Here is why: every system of authority ultimately grounds itself in something. The Catholic Church grounds its authority in the claim that Christ gave Peter the keys of the kingdom and that this authority was transmitted through apostolic succession to the papacy. That claim cannot be validated by any authority higher than the one making it. It is self-validating. The secular court grounds its authority in the constitution. The constitution grounds its authority in the consent of the governed. The consent of the governed grounds itself in a political theory that is itself asserted rather than proven by a higher standard.

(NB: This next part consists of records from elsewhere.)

-- ==== Sys2Proof/Tests/Slice0.lean ====
section
/-! SUPPORT. The model's own tests. Expected results are the vectors of 95_test_vectors.md (their ids stand in the
comments) or hand computations from the rules; the parameter settings are that file's REFA and REFB. The last part gives,
for each statement with hypotheses, concrete values that meet them. -/

namespace Sys2Proof.Tests

open Sys2Proof.Machine Host.Outcome

/-! ### Helpers -/

/-- REFA of 95_test_vectors.md section 1, with the OPOS defaults. -/
def refA : Params := {}

/-- REFB of 95_test_vectors.md section 1. -/
def refB : Params := { s450 := { start := 0x02, stop := 0x03, stuff := 0x10 } }

/-- REFA with `OPOS_AUTO_ACK = 1`. -/
def refAuto : Params := { opos := { autoAck := true } }

/-- An open session of variant `v` for address 5 (REFA), Watch List 80. -/
def session (v : Variant) : State :=
  { State.reset with params := refA, variant := v, isOpen := true, cfgAddr := 5, watch := watchOf [0x80] }

/-- That session in link state `l` with a body and its running sum. -/
def during (v : Variant) (l : LinkState) (body : List Byte) (csum : Byte) : State :=
  (session v).withAssembler l body csum

/-- A view of the next state, none where there is none. -/
def after {α : Type} (o : Host.Outcome State Fault Refusal) (f : State → α) : Option α :=
  match o with
  | .next t => some (f t)
  | .fault _ => none
  | .refused _ => none

/-- The refusal, if it is one. -/
def refusal (o : Host.Outcome State Fault Refusal) : Option Refusal :=
  match o with
  | .next _ => none
  | .fault _ => none
  | .refused r => some r

/-- The assembler registers. -/
def assembler (s : State) : LinkState × List Byte × Byte := (s.ls, s.body, s.csum)

/-! ### WellFormed: an ill-formed term for each check -/

theorem test_wf_refuses_sessions :
    (Instr.cfg 3 0 []).wellFormed refA = false ∧ (Instr.cfg 0 32 []).wellFormed refA = false ∧
      (Instr.cfg 2 31 []).wellFormed refA = true := by decide

theorem test_wf_refuses_bytes :
    (Instr.rxbIdleOtherS450 0xFE).wellFormed refA = false ∧ (Instr.rxbIdleOtherOpos 0x1F).wellFormed refA = false ∧
      (Instr.rxbReceivingOrdS450 0xFE).wellFormed refA = false ∧
      (Instr.rxbReceivingOrdS450 0xFF).wellFormed refA = false ∧
      (Instr.rxbReceivingOrdS450 0xFD).wellFormed refA = false ∧
      (Instr.rxbReceivingOrdOpos 0x1F).wellFormed refA = false ∧
      (Instr.rxbReceivingOrdOpos 0x04).wellFormed refA = false ∧
      (Instr.rxbReceivingOrdOpos 0xA0).wellFormed refA = false := by decide

theorem test_wf_refuses_frames :
    (Instr.dispatchAddr ⟨none, none, []⟩).wellFormed refA = false ∧
      (Instr.dispatchAckS450 ⟨some 0x43, some 5, []⟩).wellFormed refA = false ∧
      (Instr.dispatchAckS450 ⟨none, some 5, []⟩).wellFormed refA = false ∧
      (Instr.dispatchAckOpos ⟨none, some 5, [1]⟩).wellFormed refA = false ∧
      (Instr.dispatchAutoack ⟨some 0x43, none, []⟩).wellFormed refA = false ∧
      (Instr.deliverUnsol ⟨none, some 5, []⟩).wellFormed refA = false ∧
      (Instr.deliverRsp ⟨some 0x43, none, []⟩).wellFormed refA = false ∧
      (Instr.dispatchUsb ⟨none, some 5, []⟩).wellFormed refA = false := by decide

theorem test_wf_refuses_layouts :
    (Instr.frameS450 0x99 5 []).wellFormed refA = false ∧ (Instr.frameS450 0x43 32 []).wellFormed refA = false ∧
      (Instr.frameOpos 32 []).wellFormed refA = false ∧ (Instr.ackS450 32).wellFormed refA = false ∧
      (Instr.ackOpos 32).wellFormed refA = false ∧ (Instr.ackOpos 31).wellFormed refA = true := by decide

theorem test_wf_refuses_lengths (xs : List Byte) :
    (xs.length = 513 → (Instr.rxt xs).wellFormed refA = false) ∧
      (xs.length = 257 → (Instr.frameUsb xs).wellFormed refA = false) ∧
      (xs.length = 256 → (Instr.frameS450 0x43 5 xs).wellFormed refA = false) ∧
      (xs.length = 256 → (Instr.frameOpos 5 xs).wellFormed refA = false) ∧
      (xs.length = 260 → (Instr.parse .s450 xs).wellFormed refA = false) ∧
      (xs.length = 259 → (Instr.parse .opos xs).wellFormed refA = false) := by
  refine ⟨?_, ?_, ?_, ?_, ?_, ?_⟩ <;> intro h <;> simp [Instr.wellFormed, Config.usbXferMax, bodyLimit, h]

/-- WF1, WF2: equal sentinels, and an image that is a sentinel, are no parameters (R6). -/
theorem test_wf_refuses_parameters :
    sentinelsDistinct 0x02 0x02 0x10 = false ∧ imagesClear 0x21 0x03 0x10 = true ∧
      imagesClear 0x20 0x03 0x1D = false := by decide

/-! ### Decoding: bytes written out from the class table (R90) and the transitions (R162) -/

theorem test_decode_idle :
    decodeByte ⟨refB, .s450, true, false, .idle⟩ 0x02 = .rxbIdleStartS450 ∧
      decodeByte ⟨refB, .s450, true, false, .idle⟩ 0x03 = .rxbIdleOtherS450 0x03 ∧
      decodeByte ⟨refA, .opos, true, false, .idle⟩ 0x1F = .rxbIdleStartOpos ∧
      decodeByte ⟨refA, .opos, true, false, .idle⟩ 0xA0 = .rxbIdleOtherOpos 0xA0 := by decide

theorem test_decode_receiving :
    decodeByte ⟨refB, .s450, true, false, .receiving⟩ 0x10 = .rxbReceivingStuffS450 ∧
      decodeByte ⟨refB, .s450, true, false, .receiving⟩ 0xFD = .rxbReceivingOrdS450 0xFD ∧
      decodeByte ⟨refB, .s450, true, false, .receiving⟩ 0x03 = .rxbReceivingEndS450 ∧
      decodeByte ⟨refA, .opos, true, false, .receiving⟩ 0x1F = .rxbReceivingStartOpos ∧
      decodeByte ⟨refA, .opos, true, false, .receiving⟩ 0xA0 = .rxbReceivingStuffOpos ∧
      decodeByte ⟨refA, .opos, true, false, .receiving⟩ 0x04 = .rxbReceivingEndOpos ∧
      decodeByte ⟨refA, .opos, true, false, .receiving⟩ 0x41 = .rxbReceivingOrdOpos 0x41 := by decide

theorem test_decode_gates :
    decodeByte ⟨refA, .opos, true, false, .escapeSeen⟩ 0x04 = .rxbEscapeSeenAnyOpos 0x04 ∧
      decodeByte ⟨refA, .opos, true, true, .receiving⟩ 0x04 = .rxbDl 0x04 ∧
      decodeByte ⟨refA, .opos, false, true, .receiving⟩ 0x04 = .rxb 0x04 ∧
      decodeByte ⟨refA, .usb, true, false, .idle⟩ 0x10 = .rxb 0x10 := by decide

/-- A name that no agent issues is no operation (R9). -/
theorem test_decode_names :
    decode ⟨refA, .usb, true, false, .idle⟩ (.named (.accum 1)) = none ∧
      decode ⟨refA, .usb, true, false, .idle⟩ (.named (.rxb 1)) = none ∧
      decode ⟨refA, .usb, true, false, .idle⟩ (.named .take) = some .take ∧
      decode ⟨refA, .usb, true, false, .idle⟩ (.transfer [0x10]) = some (.rxt [0x10]) ∧
      decode ⟨refA, .usb, true, false, .idle⟩ .failure = some .cherr := by decide

/-- The table's words run as the first step after reset. -/
theorem test_table_words_step :
    after (step (State.reset.withFetchWord 8 0x1F)) State.ls = some .receiving ∧
      after (step (State.reset.withFetchWord 8 0xA0)) State.ls = some .escapeSeen ∧
      after (step (State.reset.withFetchWord 8 0x04)) State.label = some (.drop .short) ∧
      after (step (State.reset.withFetchWord 8 0x00)) State.body = some [0xA0] := by decide

/-! ### The codec (95_test_vectors.md section 3.1 to 3.3) -/

/-- K1, K2, K3, K4. -/
theorem test_esc_s450 :
    [0xFE, 0xFF, 0xFD].map (escByte refA .s450) = [[0xFD, 0x01], [0xFD, 0x02], [0xFD, 0x00]] ∧
      [0x02, 0x03, 0x10].map (escByte refB .s450) = [[0x10, 0xF2], [0x10, 0xF3], [0x10, 0x00]] := by decide

/-- K5, K6. -/
theorem test_esc_opos :
    after (exec (.esc .opos 0x1F) (session .usb)) State.result = some (.bytes [0xA0, 0x7F]) ∧
      [0x04, 0xA0, 0x7F].map (escByte refA .opos) = [[0xA0, 0x64], [0xA0, 0x00], [0x7F]] := by decide

/-- K7, K8, K9. -/
theorem test_unesc :
    [0x7F, 0x64, 0x00, 0x1F, 0x04, 0xA0, 0x41].map (unescByte refA .opos) =
        [0x1F, 0x04, 0xA0, 0xBF, 0xA4, 0x40, 0xE1] ∧
      unescByte refB .s450 0xF2 = 0x02 ∧
      after (exec (.unesc .s450 0x01) (session .opos)) State.result = some (.byte 0xFE) := by decide

/-- K10 to K14. -/
theorem test_chk :
    checksum refA .s450 [0x43, 0x05, 0x02, 0x10, 0x20] = 0x87 ∧
      checksum refB .s450 [0x43, 0x05, 0x02, 0x10, 0x20] = 0x83 ∧
      checksum refA .opos [0x01, 0x02, 0x31, 0x32] = 0x99 ∧ checksum refA .opos [] = 0xFF ∧
      checksum refA .s450 [] = 0x01 ∧
      after (exec (.chk .opos [0xFF, 0x01]) (session .usb)) State.result = some (.byte 0xFF) := by decide

/-- E2, E3. -/
theorem test_enc_usb :
    after (exec (.encUsb 0x43 9 [0x10, 0x01, 0xA0, 0x1F]) (session .opos)) State.result =
        some (.optBytes (some [0x10, 0x01, 0x10, 0x01, 0xA0, 0x1F])) ∧
      layoutUsb [] = some [0x10, 0x01] := by decide

/-- E4, E15, E28: the lengths. -/
theorem test_enc_lengths (xs : List Byte) :
    (xs.length = 257 → encodeUsb xs = none) ∧ (xs.length = 256 → (encodeUsb xs).isSome = true) ∧
      (xs.length = 256 → encodeOpos refA 1 xs = none) ∧ (xs.length = 256 → encodeS450 refA 0x43 5 xs = none) := by
  refine ⟨?_, ?_, ?_, ?_⟩ <;> intro h <;> simp [encodeUsb, encodeOpos, encodeS450, h]

/-- E8, E9, E11. -/
theorem test_enc_opos :
    after (exec (.encOpos 0 1 [0x1F, 0x04, 0xA0]) (session .usb)) State.result =
        some (.optBytes (some [0x1F, 0x01, 0x03, 0xA0, 0x7F, 0xA0, 0x64, 0xA0, 0x00, 0x38, 0x04])) ∧
      encodeOpos refA 31 [0x41] = some [0x1F, 0xA0, 0x7F, 0x01, 0x41, 0x9E, 0x04] ∧
      encodeOpos refA 0 [1, 2, 3, 5] = some [0x1F, 0x00, 0xA0, 0x64, 1, 2, 3, 5, 0xF0, 0x04] ∧
      encodeOpos refA 32 [0x41] = none := by decide

/-- E12: the checksum byte is itself escaped. -/
theorem test_frame_opos :
    after (exec (.frameOpos 2 [0xDD]) (session .usb)) State.result =
        some (.optBytes (some [0x1F, 0x02, 0x01, 0xDD, 0xA0, 0x7F, 0x04])) ∧
      layoutOpos refA 2 [0x5C] = some [0x1F, 0x02, 0x01, 0x5C, 0xA0, 0x00, 0x04] := by decide

/-- E16, E18, E28. -/
theorem test_enc_s450 :
    after (exec (.encS450 0x53 2 [0x02, 0x03, 0x10, 0xFD, 0xFE, 0xFF]) (session .usb)) State.result =
        some (.optBytes (some [0xFE, 0x53, 0x02, 0x06, 0x02, 0x03, 0x10, 0xFD, 0x00, 0xFD, 0x01, 0xFD, 0x02, 0x97,
          0xFF])) ∧
      encodeS450 refA 0x43 5 [0x10, 0x20] = some [0xFE, 0x43, 0x05, 0x02, 0x10, 0x20, 0x87, 0xFF] ∧
      encodeS450 refA 0x99 5 [0x41] = none ∧ encodeS450 refA 0x43 32 [0x41] = none := by decide

/-- E23, E24 (REFB: the address and the length collide with sentinels), E19. -/
theorem test_frame_s450 :
    layoutS450 refB 0x43 3 [0x41, 0x42, 0x43] =
        some [0x02, 0x43, 0x10, 0xF3, 0x10, 0xF3, 0x41, 0x42, 0x43, 0xEE, 0x03] ∧
      layoutS450 refB 0x53 2 [0x02, 0x03, 0x10, 0xFD, 0xFE, 0xFF] =
        some [0x02, 0x53, 0x10, 0xF2, 0x06, 0x10, 0xF2, 0x10, 0xF3, 0x10, 0x00, 0xFD, 0xFE, 0xFF, 0x93, 0x03] ∧
      after (exec (.frameS450 0x43 1 [0xBE]) (session .usb)) State.result =
        some (.optBytes (some [0xFE, 0x43, 0x01, 0x01, 0xBE, 0xFD, 0x01, 0xFF])) := by decide

/-- E6, E17, E22. -/
theorem test_ack_layouts :
    after (exec (.ackOpos 5) (session .usb)) State.result =
        some (.optBytes (some [0x1F, 0x05, 0x00, 0xFA, 0x04])) ∧
      after (exec (.ackS450 5) (session .usb)) State.result =
        some (.optBytes (some [0xFE, 0x06, 0x05, 0x00, 0xF6, 0xFF])) ∧
      layoutAckS450 refB 5 = some [0x02, 0x06, 0x05, 0x00, 0xF2, 0x03] := by decide

/-- X1, X2, X3. -/
theorem test_dec_usb :
    decodeUsb [0x10, 0x01] = .ok ⟨none, none, []⟩ ∧ decodeUsb [0x10] = .err .short ∧ decodeUsb [] = .err .short ∧
      after (exec (.decUsb [0x55, 0x66, 0x77]) (session .opos)) State.result =
        some (.decoded (.ok ⟨none, none, [0x77]⟩)) := by decide

/-- X6, X7, X8, X9. -/
theorem test_dec_opos :
    after (exec (.decOpos [0x1F, 0x01, 0x03, 0xA0, 0x7F, 0xA0, 0x64, 0xA0, 0x00, 0x38, 0x04]) (session .usb))
        State.result = some (.decoded (.ok ⟨none, some 1, [0x1F, 0x04, 0xA0]⟩)) ∧
      decodeSerial refA .opos [0x1F, 0x05, 0x00, 0xFA, 0x04] = .ok ⟨none, some 5, []⟩ ∧
      decodeSerial refA .opos [0x1F, 0x01, 0x02, 0x31, 0x32, 0x98, 0x04] = .err .csum ∧
      decodeSerial refA .opos [0x1F, 0x00, 0xFF, 0x04] = .err .short := by decide

/-- X10, X11, X12, X13. -/
theorem test_dec_opos_errors :
    decodeSerial refA .opos [0x1F, 0x01, 0x02, 0x31, 0xCB, 0x04] = .err .len ∧
      decodeSerial refA .opos [0x1F, 0x01, 0x02, 0x31, 0x1F, 0x99, 0x04] = .err .delim ∧
      decodeSerial refA .opos [0x1F, 0x01, 0x02, 0x31, 0x32, 0xA0, 0x04] = .err .esc ∧
      decodeSerial refA .opos [0x04, 0x01, 0x00, 0xFE, 0x04] = .err .delim ∧
      decodeSerial refA .s450 [0xFE] = .err .delim := by decide

/-- X15, X16, X17, X21, X22, X25. -/
theorem test_dec_s450 :
    after (exec (.decS450 [0xFE, 0x43, 0x05, 0x01, 0xFD, 0x44, 0x77, 0xFF]) (session .usb)) State.result =
        some (.decoded (.ok ⟨some 0x43, some 5, [0x41]⟩)) ∧
      decodeSerial refA .s450 [0xFE, 0x99, 0x05, 0x01, 0x41, 0x21, 0xFF] = .ok ⟨some 0x99, some 5, [0x41]⟩ ∧
      decodeSerial refA .s450 [0xFE, 0x43, 0x05, 0x02, 0x10, 0x20, 0x86, 0xFF] = .err .csum ∧
      decodeSerial refB .s450 [0x02, 0x10, 0x03, 0x03] = .err .short := by decide

/-- X18, X19, X20. -/
theorem test_dec_s450_errors :
    decodeSerial refA .s450 [0xFE, 0x43, 0x05, 0xFF, 0x10, 0x20, 0x87, 0xFF] = .err .delim ∧
      decodeSerial refA .s450 [0xFE, 0x43, 0x05, 0x02, 0x10, 0x20, 0xFD, 0xFF] = .err .esc ∧
      decodeSerial refA .s450 [0xFE, 0x43, 0x05, 0x03, 0x10, 0x20, 0x86, 0xFF] = .err .len := by decide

Every ultimate authority validates itself, because there is nothing higher by which it can be validated. The question is not whether the Bible’s self-testimony is circular but whether the self-testimony is coherent, consistent, extensive, and corroborated by the external evidence we will examine later in this series. Today we examine the self-testimony. And it is remarkable.
The Bible’s Claim About Its Own Origin
The most foundational claim Scripture makes about itself is the claim about its origin. Where did it come from? We examined 2 Timothy 3:16 yesterday, theopneustos, God-breathed. The specific words were the product of divine breathing, the Spirit’s superintendence of the writing process. Today a companion passage makes the same claim from a different angle:
“Knowing this first, that no prophecy of the scripture is of any private interpretation. For the prophecy came not in old time by the will of man: but holy men of God spake as they were moved by the Holy Ghost” (2 Peter 1:20-21). The prophecy came not by the will of man. This is the negative statement of what 2 Timothy 3:16 states positively. The Scripture did not originate in the minds and wills of its human authors. It was not their religious reflection, their spiritual insight, their theological creativity. The initiative was not theirs.
But holy men of God spake as they were moved by the Holy Ghost. The positive statement: the human authors spoke, meaning the text is genuinely theirs, written in their style, reflecting their personality, shaped by their historical context, but they spoke as they were moved by the Holy Spirit. The Greek word is pheromai, carried, borne along, the same word used for a ship driven by the wind. The Spirit drove them. They were the instruments. The wind was His.
This is the doctrine of verbal plenary inspiration, verbal, meaning the specific words, not merely the general ideas, plenary, meaning all of Scripture, not selected portions. The Spirit’s superintendence extends to the specific words of the text, not merely to the broad theological concepts the authors were trying to communicate.
The implication for authority is direct. If the Scripture is God-breathed, if the specific words are the product of the Spirit’s superintendence, then the authority of the Scripture is the authority of the God who breathed it. To challenge the Scripture is to challenge the one who spoke it. To submit to the Scripture is to submit to the one who gave it.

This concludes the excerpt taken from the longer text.